[Opening EXTRACTED ENTRIES section]

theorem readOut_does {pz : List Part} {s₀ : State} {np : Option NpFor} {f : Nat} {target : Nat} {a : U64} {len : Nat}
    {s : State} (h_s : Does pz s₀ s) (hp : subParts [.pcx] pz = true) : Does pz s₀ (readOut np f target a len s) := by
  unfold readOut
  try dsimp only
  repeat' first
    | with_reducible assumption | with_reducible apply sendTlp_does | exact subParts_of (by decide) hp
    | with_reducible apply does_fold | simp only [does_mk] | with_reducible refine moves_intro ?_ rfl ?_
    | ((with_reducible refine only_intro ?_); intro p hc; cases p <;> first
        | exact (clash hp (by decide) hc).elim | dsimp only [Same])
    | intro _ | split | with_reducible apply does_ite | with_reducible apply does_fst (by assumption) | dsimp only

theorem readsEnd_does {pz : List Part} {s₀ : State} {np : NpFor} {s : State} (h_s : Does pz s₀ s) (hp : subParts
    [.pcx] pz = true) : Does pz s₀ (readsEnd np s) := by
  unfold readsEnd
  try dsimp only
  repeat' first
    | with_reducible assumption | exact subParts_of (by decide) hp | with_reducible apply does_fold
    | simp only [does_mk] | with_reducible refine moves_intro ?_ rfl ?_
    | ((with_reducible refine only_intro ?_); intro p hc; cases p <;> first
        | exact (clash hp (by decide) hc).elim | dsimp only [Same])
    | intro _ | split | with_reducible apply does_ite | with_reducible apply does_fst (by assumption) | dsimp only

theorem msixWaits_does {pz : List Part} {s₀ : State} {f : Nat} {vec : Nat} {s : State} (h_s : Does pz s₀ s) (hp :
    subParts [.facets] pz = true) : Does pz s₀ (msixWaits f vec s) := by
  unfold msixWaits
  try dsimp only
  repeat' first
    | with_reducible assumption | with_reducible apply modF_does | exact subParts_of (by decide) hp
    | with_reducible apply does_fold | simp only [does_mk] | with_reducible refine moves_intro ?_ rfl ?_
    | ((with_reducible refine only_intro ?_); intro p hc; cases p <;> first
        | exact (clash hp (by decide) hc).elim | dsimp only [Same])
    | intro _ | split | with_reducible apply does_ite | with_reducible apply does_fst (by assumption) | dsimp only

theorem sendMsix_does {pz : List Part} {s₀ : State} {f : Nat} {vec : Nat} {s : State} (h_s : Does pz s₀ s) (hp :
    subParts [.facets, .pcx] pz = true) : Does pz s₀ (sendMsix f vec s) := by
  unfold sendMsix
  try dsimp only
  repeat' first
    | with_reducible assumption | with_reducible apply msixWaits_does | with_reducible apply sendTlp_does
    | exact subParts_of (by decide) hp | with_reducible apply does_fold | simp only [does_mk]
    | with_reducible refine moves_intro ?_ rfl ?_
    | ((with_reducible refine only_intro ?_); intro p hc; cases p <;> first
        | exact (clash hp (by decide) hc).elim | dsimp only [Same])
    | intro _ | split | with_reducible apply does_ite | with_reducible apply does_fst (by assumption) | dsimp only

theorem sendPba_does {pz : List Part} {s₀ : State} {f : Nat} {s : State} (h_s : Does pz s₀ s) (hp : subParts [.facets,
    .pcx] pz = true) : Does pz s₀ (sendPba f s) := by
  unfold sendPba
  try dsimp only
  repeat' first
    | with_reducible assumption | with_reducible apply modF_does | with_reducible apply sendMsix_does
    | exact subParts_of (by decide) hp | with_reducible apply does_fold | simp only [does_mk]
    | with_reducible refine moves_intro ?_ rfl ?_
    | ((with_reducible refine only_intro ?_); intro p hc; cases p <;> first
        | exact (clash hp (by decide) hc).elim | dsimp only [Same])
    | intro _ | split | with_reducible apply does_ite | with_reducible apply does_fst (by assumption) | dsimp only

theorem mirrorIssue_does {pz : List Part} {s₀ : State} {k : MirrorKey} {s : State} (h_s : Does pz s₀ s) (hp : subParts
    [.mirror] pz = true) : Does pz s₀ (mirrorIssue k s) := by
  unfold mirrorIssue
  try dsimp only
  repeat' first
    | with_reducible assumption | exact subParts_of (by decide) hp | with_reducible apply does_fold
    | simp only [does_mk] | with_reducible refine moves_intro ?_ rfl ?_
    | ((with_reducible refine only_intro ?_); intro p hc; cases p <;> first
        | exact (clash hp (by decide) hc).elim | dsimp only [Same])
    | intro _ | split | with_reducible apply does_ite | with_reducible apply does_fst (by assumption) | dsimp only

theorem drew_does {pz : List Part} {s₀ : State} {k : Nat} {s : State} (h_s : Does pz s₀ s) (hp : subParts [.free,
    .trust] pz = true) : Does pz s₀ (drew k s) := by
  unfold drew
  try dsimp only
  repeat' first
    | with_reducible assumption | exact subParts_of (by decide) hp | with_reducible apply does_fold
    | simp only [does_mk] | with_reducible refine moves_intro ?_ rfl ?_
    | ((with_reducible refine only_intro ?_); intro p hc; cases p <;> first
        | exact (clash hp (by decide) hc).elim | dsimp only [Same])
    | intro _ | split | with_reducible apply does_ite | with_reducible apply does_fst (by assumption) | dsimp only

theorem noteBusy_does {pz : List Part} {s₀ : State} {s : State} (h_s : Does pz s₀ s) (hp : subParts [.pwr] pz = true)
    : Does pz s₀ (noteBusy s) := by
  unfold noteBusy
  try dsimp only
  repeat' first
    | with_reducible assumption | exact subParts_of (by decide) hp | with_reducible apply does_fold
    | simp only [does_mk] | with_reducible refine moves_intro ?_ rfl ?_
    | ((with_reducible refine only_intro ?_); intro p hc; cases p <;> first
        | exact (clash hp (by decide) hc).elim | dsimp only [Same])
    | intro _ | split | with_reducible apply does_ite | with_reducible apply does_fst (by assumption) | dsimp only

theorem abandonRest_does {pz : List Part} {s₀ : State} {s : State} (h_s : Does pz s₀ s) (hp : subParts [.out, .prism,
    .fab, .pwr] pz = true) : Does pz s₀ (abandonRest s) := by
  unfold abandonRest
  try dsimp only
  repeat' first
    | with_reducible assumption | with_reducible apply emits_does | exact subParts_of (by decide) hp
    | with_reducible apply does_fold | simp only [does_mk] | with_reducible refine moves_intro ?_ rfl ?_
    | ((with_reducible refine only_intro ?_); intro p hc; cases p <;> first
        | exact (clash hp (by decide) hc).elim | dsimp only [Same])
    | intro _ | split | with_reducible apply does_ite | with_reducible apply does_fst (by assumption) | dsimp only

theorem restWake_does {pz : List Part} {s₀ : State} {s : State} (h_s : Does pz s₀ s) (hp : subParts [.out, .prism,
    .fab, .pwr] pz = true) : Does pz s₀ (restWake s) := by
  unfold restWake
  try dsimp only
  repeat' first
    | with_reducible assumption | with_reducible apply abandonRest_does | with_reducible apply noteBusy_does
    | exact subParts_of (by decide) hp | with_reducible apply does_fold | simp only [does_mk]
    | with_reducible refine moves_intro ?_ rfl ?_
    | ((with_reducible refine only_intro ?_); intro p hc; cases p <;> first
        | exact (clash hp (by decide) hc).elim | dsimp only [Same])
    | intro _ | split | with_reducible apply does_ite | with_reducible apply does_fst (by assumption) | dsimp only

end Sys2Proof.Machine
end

[Closing EXTRACTED ENTRIES section]
[Opening EXTRACTED ENTRIES section]

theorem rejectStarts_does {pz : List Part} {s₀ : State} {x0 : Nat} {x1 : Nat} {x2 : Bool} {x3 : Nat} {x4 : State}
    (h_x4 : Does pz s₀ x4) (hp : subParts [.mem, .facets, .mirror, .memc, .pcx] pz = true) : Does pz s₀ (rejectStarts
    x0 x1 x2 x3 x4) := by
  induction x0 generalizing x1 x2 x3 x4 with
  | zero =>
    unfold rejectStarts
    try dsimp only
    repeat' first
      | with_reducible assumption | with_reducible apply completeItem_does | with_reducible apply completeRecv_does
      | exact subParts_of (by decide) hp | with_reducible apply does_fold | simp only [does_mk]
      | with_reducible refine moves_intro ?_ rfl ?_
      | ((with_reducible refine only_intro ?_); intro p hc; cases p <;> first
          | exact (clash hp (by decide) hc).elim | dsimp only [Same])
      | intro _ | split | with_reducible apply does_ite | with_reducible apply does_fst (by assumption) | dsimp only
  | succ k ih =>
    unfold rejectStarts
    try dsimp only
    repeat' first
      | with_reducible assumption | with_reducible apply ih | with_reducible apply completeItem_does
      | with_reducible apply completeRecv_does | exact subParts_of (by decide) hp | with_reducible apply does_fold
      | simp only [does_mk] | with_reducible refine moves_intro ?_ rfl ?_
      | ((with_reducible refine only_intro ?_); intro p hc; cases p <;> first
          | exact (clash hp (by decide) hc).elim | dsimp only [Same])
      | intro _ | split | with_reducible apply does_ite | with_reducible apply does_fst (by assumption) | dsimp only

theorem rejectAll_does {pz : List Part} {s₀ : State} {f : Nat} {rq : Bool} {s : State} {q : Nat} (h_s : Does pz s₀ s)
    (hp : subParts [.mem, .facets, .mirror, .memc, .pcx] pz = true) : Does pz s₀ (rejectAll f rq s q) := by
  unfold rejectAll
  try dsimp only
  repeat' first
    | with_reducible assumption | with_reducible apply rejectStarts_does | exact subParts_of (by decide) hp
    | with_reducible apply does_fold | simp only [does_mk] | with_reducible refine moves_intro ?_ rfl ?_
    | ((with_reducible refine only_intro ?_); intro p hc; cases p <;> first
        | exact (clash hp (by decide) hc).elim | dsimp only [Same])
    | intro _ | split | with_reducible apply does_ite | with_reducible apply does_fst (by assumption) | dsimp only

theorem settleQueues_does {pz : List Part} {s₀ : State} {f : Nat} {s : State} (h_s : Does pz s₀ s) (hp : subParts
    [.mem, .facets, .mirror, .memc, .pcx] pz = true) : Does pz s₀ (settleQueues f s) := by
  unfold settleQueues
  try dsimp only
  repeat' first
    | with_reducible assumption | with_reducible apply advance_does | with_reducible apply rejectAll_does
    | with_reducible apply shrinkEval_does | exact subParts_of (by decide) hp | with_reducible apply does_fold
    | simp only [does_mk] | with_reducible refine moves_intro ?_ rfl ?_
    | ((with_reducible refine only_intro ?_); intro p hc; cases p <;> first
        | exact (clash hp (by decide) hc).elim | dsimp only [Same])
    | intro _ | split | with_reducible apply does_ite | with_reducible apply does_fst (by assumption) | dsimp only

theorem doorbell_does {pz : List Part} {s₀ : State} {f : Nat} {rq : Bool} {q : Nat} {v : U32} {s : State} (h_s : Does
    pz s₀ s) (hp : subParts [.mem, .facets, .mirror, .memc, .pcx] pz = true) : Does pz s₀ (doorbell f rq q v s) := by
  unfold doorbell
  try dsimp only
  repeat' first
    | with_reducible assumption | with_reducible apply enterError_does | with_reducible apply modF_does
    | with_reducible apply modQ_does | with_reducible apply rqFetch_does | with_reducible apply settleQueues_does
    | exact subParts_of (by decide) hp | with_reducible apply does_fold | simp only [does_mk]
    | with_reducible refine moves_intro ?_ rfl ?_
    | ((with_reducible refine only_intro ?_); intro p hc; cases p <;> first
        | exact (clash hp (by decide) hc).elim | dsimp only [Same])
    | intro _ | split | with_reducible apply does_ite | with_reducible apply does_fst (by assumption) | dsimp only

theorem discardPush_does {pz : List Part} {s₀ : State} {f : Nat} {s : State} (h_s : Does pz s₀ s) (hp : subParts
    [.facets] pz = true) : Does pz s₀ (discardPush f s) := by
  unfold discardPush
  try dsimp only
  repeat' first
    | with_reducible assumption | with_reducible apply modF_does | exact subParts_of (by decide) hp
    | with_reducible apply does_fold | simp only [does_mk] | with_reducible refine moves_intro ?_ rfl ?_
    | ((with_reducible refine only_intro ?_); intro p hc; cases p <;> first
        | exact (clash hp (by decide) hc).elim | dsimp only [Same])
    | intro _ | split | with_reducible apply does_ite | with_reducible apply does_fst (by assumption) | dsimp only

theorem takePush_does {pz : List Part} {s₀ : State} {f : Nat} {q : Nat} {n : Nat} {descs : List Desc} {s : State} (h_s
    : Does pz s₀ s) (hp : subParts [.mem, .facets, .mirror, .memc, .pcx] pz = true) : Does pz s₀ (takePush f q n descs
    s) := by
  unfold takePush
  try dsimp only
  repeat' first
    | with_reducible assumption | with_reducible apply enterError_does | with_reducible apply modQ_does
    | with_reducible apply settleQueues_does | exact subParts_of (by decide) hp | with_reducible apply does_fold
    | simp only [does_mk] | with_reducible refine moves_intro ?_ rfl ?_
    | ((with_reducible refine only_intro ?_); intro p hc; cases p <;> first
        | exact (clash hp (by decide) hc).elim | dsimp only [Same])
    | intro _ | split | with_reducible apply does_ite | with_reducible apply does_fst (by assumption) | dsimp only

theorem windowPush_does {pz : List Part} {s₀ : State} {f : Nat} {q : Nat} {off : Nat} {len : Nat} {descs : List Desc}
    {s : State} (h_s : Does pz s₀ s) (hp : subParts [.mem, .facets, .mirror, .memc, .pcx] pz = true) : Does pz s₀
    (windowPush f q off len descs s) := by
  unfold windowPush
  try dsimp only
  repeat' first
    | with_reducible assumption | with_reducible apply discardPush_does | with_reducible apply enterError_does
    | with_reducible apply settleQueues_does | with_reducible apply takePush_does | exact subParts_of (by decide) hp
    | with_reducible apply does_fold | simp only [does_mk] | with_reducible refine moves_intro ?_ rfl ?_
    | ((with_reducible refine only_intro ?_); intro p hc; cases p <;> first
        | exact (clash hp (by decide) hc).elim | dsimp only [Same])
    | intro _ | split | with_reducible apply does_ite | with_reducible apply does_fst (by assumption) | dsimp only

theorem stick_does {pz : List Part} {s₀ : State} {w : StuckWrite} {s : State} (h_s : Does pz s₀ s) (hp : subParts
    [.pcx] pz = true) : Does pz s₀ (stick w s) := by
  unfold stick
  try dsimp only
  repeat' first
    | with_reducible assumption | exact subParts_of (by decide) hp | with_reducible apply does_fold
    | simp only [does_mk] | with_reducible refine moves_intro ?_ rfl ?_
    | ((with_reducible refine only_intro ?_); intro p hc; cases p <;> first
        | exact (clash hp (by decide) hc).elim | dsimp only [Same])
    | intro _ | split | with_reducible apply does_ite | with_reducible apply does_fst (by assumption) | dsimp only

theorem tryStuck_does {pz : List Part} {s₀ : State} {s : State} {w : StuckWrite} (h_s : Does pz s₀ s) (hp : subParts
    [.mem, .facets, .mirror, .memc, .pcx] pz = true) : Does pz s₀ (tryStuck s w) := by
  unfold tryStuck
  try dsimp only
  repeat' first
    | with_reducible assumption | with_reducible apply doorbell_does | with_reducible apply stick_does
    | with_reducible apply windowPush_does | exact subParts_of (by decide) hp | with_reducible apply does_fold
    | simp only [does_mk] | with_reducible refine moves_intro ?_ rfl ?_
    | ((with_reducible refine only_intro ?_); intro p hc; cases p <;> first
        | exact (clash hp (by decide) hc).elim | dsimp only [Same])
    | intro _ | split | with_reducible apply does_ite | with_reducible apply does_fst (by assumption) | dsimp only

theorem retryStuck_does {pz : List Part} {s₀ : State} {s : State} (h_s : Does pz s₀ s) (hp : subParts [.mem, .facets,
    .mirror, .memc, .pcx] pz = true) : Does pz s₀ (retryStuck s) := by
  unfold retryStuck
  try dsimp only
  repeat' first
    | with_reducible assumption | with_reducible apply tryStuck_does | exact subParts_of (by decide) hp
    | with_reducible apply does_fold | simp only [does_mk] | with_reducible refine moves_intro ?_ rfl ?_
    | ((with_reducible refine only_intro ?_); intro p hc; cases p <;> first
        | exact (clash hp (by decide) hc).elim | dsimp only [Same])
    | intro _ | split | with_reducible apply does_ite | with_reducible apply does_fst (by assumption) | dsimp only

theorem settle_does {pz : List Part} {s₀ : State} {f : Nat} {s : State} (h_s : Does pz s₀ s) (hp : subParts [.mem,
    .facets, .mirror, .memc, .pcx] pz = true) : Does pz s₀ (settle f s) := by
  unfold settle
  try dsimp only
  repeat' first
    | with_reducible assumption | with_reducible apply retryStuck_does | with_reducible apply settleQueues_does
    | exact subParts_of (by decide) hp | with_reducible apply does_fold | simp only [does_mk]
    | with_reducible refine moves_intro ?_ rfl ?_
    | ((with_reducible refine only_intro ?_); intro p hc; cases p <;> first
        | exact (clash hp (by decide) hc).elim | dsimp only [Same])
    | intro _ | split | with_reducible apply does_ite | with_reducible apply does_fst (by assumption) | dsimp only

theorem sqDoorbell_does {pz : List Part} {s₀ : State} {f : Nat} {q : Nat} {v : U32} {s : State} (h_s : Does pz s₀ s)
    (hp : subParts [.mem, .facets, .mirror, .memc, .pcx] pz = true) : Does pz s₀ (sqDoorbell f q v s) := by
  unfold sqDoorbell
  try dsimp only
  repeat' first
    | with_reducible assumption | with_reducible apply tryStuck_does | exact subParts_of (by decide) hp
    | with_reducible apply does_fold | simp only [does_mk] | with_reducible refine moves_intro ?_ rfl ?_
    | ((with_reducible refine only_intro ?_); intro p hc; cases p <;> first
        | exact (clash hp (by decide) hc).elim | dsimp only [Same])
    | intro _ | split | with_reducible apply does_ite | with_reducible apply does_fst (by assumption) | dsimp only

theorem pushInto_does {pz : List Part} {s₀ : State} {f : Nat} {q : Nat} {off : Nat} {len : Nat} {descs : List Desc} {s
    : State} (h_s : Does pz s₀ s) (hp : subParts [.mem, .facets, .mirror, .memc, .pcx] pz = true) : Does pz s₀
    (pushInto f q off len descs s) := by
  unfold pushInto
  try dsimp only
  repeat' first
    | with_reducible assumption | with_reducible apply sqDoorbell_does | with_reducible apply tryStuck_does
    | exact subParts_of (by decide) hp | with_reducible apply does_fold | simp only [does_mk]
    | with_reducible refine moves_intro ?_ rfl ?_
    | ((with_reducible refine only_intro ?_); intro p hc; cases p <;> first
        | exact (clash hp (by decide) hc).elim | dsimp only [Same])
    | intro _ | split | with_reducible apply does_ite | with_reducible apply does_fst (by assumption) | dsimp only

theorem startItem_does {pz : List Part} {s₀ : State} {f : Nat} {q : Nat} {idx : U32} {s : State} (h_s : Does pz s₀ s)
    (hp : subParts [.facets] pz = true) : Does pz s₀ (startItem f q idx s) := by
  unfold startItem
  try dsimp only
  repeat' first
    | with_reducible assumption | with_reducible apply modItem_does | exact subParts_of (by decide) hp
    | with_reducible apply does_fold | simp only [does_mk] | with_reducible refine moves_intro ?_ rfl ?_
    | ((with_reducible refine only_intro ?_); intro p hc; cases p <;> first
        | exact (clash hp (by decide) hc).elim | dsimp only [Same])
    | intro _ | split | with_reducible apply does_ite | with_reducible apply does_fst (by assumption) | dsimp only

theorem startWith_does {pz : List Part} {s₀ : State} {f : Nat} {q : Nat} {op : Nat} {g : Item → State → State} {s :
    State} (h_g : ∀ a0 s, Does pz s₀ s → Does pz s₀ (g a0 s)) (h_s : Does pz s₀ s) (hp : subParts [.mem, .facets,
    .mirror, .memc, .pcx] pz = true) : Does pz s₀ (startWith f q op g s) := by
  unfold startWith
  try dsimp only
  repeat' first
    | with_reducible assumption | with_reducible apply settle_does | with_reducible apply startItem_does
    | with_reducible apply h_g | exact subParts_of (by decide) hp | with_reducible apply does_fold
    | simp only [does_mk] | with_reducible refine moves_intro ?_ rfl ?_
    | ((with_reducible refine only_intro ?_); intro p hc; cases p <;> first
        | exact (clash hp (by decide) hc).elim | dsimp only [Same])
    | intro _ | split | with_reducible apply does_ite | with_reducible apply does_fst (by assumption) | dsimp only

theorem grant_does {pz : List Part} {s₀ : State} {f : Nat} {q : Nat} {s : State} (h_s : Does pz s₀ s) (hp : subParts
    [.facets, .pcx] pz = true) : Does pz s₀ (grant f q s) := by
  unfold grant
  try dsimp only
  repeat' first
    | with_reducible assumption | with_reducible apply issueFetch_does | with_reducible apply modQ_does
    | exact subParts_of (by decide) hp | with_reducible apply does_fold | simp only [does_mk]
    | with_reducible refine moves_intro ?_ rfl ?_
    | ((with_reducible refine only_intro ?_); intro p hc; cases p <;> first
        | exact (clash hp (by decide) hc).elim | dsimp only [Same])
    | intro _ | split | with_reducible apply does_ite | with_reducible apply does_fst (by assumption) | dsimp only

[Closing EXTRACTED ENTRIES section]

Looking at the records above, say how many lines hold the string "Bool". Write nothing but the number.

» **EXERCISE SOLUTION**
3